# About this exercise
Set out exactly every line of the entries below, starting at the line that holds "let idle := look" and stopping after the line that holds "allocOnDie s d".

# Records to process
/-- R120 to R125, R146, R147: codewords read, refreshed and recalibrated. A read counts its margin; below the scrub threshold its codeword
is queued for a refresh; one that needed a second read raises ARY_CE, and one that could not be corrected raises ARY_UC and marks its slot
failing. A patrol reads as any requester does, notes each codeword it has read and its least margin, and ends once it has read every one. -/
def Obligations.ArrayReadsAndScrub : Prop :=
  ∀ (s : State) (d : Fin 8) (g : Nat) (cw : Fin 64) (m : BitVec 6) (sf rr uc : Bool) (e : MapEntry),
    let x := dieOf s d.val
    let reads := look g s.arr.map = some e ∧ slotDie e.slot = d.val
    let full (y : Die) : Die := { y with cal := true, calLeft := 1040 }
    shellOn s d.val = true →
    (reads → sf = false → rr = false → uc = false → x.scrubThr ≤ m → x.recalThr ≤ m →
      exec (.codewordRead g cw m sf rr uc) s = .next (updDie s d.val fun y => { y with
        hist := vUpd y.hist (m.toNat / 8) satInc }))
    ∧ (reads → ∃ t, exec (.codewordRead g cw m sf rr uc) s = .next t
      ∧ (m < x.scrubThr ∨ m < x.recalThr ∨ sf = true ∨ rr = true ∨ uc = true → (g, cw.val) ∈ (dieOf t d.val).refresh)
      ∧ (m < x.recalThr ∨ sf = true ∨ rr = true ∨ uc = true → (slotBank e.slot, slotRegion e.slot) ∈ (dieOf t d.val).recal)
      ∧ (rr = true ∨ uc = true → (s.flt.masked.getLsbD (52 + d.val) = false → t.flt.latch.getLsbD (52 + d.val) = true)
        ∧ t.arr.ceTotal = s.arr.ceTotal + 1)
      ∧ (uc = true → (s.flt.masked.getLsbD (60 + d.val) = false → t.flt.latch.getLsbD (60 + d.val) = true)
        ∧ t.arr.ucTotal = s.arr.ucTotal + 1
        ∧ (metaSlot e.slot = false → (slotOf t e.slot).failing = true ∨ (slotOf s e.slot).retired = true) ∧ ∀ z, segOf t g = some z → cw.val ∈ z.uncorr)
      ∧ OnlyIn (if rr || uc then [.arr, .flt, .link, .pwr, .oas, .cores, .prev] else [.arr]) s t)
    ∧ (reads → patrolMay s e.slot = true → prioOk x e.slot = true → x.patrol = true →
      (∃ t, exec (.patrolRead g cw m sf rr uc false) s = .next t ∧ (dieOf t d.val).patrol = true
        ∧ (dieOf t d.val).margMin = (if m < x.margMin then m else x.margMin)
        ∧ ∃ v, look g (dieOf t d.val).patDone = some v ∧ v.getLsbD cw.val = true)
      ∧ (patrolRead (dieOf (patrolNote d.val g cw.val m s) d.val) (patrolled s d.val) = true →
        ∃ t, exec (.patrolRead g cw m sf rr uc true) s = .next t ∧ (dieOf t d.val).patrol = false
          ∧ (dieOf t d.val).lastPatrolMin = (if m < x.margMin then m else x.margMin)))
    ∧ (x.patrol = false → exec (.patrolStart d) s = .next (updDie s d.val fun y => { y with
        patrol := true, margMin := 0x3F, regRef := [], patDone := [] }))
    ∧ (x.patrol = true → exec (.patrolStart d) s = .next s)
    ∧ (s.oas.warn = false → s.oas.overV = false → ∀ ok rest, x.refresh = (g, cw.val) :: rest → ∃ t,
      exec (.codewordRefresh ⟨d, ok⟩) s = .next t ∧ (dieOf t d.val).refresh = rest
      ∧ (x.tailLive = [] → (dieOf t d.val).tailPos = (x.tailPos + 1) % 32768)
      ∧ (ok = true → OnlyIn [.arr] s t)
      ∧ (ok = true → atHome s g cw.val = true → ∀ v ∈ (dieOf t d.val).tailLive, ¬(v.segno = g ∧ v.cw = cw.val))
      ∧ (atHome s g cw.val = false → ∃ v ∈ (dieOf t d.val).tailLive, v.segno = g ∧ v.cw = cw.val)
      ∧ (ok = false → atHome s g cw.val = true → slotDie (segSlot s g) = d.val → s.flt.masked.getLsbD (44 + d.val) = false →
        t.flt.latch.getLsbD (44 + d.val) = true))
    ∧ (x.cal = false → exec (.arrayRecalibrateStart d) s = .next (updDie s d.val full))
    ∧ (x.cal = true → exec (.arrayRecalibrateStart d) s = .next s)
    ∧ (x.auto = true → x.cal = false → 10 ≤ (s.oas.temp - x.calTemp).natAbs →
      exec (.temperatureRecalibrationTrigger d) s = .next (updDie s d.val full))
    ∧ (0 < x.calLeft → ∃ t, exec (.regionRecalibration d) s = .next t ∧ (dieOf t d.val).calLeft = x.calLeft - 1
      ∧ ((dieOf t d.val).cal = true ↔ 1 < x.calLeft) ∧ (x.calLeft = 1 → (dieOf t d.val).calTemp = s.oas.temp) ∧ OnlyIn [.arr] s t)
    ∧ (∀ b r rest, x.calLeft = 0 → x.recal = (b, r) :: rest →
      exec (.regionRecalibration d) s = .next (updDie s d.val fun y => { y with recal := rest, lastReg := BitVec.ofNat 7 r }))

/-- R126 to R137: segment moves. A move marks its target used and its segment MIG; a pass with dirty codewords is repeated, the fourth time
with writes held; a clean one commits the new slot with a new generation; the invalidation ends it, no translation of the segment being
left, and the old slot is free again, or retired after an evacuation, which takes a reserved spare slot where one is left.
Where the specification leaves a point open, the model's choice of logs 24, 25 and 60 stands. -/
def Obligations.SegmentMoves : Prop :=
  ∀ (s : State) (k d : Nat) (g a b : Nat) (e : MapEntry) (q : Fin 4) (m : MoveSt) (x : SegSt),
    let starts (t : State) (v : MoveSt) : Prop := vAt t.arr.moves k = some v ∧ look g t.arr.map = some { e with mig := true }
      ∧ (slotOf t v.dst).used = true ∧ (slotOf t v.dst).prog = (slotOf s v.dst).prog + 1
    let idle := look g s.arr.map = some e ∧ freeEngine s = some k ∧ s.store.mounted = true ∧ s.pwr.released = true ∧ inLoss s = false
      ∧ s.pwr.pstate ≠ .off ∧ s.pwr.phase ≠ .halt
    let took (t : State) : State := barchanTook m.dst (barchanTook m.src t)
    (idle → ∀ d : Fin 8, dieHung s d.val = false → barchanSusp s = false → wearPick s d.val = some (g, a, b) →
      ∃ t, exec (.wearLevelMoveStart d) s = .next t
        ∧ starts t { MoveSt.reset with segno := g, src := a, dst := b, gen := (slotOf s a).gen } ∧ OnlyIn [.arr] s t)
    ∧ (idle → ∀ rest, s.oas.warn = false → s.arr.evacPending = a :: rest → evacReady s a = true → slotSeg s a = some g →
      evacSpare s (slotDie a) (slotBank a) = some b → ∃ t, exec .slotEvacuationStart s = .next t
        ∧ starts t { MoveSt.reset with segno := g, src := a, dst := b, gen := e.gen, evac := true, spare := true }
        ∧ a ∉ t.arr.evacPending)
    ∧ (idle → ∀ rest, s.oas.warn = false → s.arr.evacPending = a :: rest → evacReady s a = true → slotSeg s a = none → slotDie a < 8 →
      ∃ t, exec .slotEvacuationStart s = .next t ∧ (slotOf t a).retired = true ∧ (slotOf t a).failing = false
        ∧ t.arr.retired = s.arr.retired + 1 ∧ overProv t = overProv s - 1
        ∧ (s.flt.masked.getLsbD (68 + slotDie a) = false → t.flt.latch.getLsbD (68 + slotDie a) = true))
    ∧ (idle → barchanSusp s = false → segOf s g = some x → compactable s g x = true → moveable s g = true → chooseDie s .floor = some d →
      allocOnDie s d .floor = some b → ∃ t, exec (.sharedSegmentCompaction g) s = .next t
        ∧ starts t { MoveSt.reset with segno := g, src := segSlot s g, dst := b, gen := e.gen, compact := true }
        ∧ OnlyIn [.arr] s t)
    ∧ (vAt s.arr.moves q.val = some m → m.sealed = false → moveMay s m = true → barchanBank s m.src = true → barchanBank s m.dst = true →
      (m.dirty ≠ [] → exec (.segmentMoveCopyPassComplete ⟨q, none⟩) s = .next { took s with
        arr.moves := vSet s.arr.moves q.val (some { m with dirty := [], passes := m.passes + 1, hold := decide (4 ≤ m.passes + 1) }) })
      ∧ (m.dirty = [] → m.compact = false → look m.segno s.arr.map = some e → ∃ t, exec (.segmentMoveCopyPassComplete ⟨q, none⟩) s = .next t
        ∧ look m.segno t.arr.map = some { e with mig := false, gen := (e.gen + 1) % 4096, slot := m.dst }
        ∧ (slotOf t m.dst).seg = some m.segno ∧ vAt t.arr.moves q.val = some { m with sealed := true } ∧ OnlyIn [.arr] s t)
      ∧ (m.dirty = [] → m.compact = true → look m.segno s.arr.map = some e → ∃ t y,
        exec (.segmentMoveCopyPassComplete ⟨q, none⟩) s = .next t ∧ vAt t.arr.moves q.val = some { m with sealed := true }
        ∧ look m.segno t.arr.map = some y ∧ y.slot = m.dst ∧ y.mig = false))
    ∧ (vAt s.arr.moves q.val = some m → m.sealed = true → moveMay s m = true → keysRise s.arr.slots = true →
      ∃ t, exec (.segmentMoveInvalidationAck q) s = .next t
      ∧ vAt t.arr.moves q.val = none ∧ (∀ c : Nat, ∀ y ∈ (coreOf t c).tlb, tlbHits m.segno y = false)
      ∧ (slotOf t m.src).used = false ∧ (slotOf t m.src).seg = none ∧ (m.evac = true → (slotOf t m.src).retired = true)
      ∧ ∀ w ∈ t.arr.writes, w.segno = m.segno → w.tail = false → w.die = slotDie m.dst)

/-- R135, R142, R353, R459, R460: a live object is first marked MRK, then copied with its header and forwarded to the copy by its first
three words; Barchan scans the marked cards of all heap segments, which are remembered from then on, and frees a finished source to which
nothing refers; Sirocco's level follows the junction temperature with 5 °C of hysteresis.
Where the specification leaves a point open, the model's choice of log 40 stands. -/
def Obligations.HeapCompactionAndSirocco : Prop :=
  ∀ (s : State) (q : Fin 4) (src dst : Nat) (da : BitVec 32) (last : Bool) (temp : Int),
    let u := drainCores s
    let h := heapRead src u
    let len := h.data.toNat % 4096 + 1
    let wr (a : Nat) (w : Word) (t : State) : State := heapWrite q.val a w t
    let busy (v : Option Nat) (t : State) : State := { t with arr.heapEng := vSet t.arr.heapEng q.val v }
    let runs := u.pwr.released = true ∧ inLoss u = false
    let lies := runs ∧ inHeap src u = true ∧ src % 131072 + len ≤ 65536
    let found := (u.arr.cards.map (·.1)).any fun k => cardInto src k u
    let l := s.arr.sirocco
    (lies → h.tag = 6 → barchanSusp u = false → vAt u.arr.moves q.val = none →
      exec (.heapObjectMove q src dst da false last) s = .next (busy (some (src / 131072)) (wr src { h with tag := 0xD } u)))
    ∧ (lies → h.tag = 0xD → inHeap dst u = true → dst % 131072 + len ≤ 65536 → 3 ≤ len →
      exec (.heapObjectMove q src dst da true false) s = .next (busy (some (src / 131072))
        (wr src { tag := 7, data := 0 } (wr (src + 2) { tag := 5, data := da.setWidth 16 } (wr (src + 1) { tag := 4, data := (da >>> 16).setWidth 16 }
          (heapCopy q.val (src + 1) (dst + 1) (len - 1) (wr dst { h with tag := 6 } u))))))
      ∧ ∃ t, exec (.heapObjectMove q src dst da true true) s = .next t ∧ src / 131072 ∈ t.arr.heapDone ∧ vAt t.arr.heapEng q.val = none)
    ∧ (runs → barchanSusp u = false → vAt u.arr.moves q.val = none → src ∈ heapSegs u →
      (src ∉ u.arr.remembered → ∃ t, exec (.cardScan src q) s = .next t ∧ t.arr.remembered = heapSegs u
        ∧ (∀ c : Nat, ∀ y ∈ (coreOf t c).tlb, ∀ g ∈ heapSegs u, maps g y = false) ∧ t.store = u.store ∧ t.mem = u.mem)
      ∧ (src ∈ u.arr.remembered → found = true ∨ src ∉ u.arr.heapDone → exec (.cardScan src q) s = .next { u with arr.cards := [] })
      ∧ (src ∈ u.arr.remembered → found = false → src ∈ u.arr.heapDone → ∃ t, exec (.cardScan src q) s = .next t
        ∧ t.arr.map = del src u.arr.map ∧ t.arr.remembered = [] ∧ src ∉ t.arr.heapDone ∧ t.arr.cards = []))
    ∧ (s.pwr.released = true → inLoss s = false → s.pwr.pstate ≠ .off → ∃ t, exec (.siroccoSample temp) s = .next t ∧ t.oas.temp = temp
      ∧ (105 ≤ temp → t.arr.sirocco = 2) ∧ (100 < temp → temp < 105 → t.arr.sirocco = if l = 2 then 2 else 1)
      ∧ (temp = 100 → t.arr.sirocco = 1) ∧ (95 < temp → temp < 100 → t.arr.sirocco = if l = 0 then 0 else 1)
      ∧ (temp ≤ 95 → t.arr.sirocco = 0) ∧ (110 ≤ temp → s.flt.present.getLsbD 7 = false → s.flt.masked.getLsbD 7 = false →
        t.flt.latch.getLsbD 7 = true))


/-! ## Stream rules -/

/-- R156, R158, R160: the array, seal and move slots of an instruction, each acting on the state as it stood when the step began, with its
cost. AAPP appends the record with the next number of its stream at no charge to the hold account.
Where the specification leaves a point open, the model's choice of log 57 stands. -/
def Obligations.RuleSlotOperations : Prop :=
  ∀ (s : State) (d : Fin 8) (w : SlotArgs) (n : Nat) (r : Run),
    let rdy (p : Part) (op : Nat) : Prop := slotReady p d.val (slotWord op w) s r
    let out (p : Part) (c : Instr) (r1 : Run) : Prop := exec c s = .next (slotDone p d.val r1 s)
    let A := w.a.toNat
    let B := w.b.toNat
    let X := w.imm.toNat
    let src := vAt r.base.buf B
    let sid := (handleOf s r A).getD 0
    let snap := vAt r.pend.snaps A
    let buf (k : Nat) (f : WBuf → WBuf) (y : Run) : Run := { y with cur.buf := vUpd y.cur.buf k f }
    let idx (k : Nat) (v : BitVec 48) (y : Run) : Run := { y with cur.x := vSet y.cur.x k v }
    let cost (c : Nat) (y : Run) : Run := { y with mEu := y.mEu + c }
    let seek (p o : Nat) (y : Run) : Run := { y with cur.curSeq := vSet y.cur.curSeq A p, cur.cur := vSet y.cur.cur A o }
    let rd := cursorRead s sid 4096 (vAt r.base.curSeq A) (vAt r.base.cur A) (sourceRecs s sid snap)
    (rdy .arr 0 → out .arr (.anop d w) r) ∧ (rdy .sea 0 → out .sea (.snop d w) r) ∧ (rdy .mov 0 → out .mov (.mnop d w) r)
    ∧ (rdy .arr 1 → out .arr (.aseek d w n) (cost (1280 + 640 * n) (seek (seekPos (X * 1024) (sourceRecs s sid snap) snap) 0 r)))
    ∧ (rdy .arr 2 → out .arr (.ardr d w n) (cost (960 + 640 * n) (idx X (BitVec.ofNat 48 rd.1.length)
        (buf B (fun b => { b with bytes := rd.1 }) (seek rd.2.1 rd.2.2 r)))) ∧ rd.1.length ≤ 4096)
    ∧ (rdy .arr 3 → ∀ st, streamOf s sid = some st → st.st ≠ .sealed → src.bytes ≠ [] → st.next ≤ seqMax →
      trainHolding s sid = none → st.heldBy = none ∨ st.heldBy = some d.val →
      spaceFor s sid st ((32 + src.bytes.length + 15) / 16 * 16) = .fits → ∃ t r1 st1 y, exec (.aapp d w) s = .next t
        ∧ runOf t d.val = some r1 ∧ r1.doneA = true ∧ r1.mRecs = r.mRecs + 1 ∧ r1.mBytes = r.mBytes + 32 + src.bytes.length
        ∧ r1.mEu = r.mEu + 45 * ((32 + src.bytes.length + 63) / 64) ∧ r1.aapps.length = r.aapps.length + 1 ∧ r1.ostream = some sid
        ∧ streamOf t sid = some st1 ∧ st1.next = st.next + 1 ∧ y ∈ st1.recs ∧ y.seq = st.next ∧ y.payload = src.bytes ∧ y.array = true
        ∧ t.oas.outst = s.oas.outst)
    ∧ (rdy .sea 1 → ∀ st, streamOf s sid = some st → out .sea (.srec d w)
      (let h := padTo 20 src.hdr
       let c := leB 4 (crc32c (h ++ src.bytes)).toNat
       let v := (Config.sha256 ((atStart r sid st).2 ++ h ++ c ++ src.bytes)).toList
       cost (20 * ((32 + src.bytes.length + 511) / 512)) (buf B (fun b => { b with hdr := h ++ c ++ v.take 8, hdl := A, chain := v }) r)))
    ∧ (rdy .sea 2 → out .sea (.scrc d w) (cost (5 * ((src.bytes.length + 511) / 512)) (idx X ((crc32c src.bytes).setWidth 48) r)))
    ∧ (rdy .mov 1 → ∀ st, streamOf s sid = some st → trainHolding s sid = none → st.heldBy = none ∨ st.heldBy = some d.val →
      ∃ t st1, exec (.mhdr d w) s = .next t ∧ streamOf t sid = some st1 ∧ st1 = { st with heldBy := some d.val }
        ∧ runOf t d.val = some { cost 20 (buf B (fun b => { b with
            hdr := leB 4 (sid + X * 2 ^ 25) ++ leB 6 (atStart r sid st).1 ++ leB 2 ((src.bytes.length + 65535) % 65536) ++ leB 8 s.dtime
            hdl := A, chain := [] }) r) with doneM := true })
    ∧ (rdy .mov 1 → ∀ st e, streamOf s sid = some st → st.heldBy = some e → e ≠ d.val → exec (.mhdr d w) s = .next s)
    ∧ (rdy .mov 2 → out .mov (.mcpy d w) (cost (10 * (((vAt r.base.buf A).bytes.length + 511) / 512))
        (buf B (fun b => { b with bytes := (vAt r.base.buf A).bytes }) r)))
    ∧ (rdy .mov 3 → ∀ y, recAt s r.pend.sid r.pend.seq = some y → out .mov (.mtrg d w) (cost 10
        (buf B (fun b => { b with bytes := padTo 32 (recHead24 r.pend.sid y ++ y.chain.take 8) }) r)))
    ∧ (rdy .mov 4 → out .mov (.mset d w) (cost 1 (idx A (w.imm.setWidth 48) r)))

# Answer section
    let idle := look g s.arr.map = some e ∧ freeEngine s = some k ∧ s.store.mounted = true ∧ s.pwr.released = true ∧ inLoss s = false
      ∧ s.pwr.pstate ≠ .off ∧ s.pwr.phase ≠ .halt
    let took (t : State) : State := barchanTook m.dst (barchanTook m.src t)
    (idle → ∀ d : Fin 8, dieHung s d.val = false → barchanSusp s = false → wearPick s d.val = some (g, a, b) →
      ∃ t, exec (.wearLevelMoveStart d) s = .next t
        ∧ starts t { MoveSt.reset with segno := g, src := a, dst := b, gen := (slotOf s a).gen } ∧ OnlyIn [.arr] s t)
    ∧ (idle → ∀ rest, s.oas.warn = false → s.arr.evacPending = a :: rest → evacReady s a = true → slotSeg s a = some g →
      evacSpare s (slotDie a) (slotBank a) = some b → ∃ t, exec .slotEvacuationStart s = .next t
        ∧ starts t { MoveSt.reset with segno := g, src := a, dst := b, gen := e.gen, evac := true, spare := true }
        ∧ a ∉ t.arr.evacPending)
    ∧ (idle → ∀ rest, s.oas.warn = false → s.arr.evacPending = a :: rest → evacReady s a = true → slotSeg s a = none → slotDie a < 8 →
      ∃ t, exec .slotEvacuationStart s = .next t ∧ (slotOf t a).retired = true ∧ (slotOf t a).failing = false
        ∧ t.arr.retired = s.arr.retired + 1 ∧ overProv t = overProv s - 1
        ∧ (s.flt.masked.getLsbD (68 + slotDie a) = false → t.flt.latch.getLsbD (68 + slotDie a) = true))
    ∧ (idle → barchanSusp s = false → segOf s g = some x → compactable s g x = true → moveable s g = true → chooseDie s .floor = some d →
      allocOnDie s d .floor = some b → ∃ t, exec (.sharedSegmentCompaction g) s = .next t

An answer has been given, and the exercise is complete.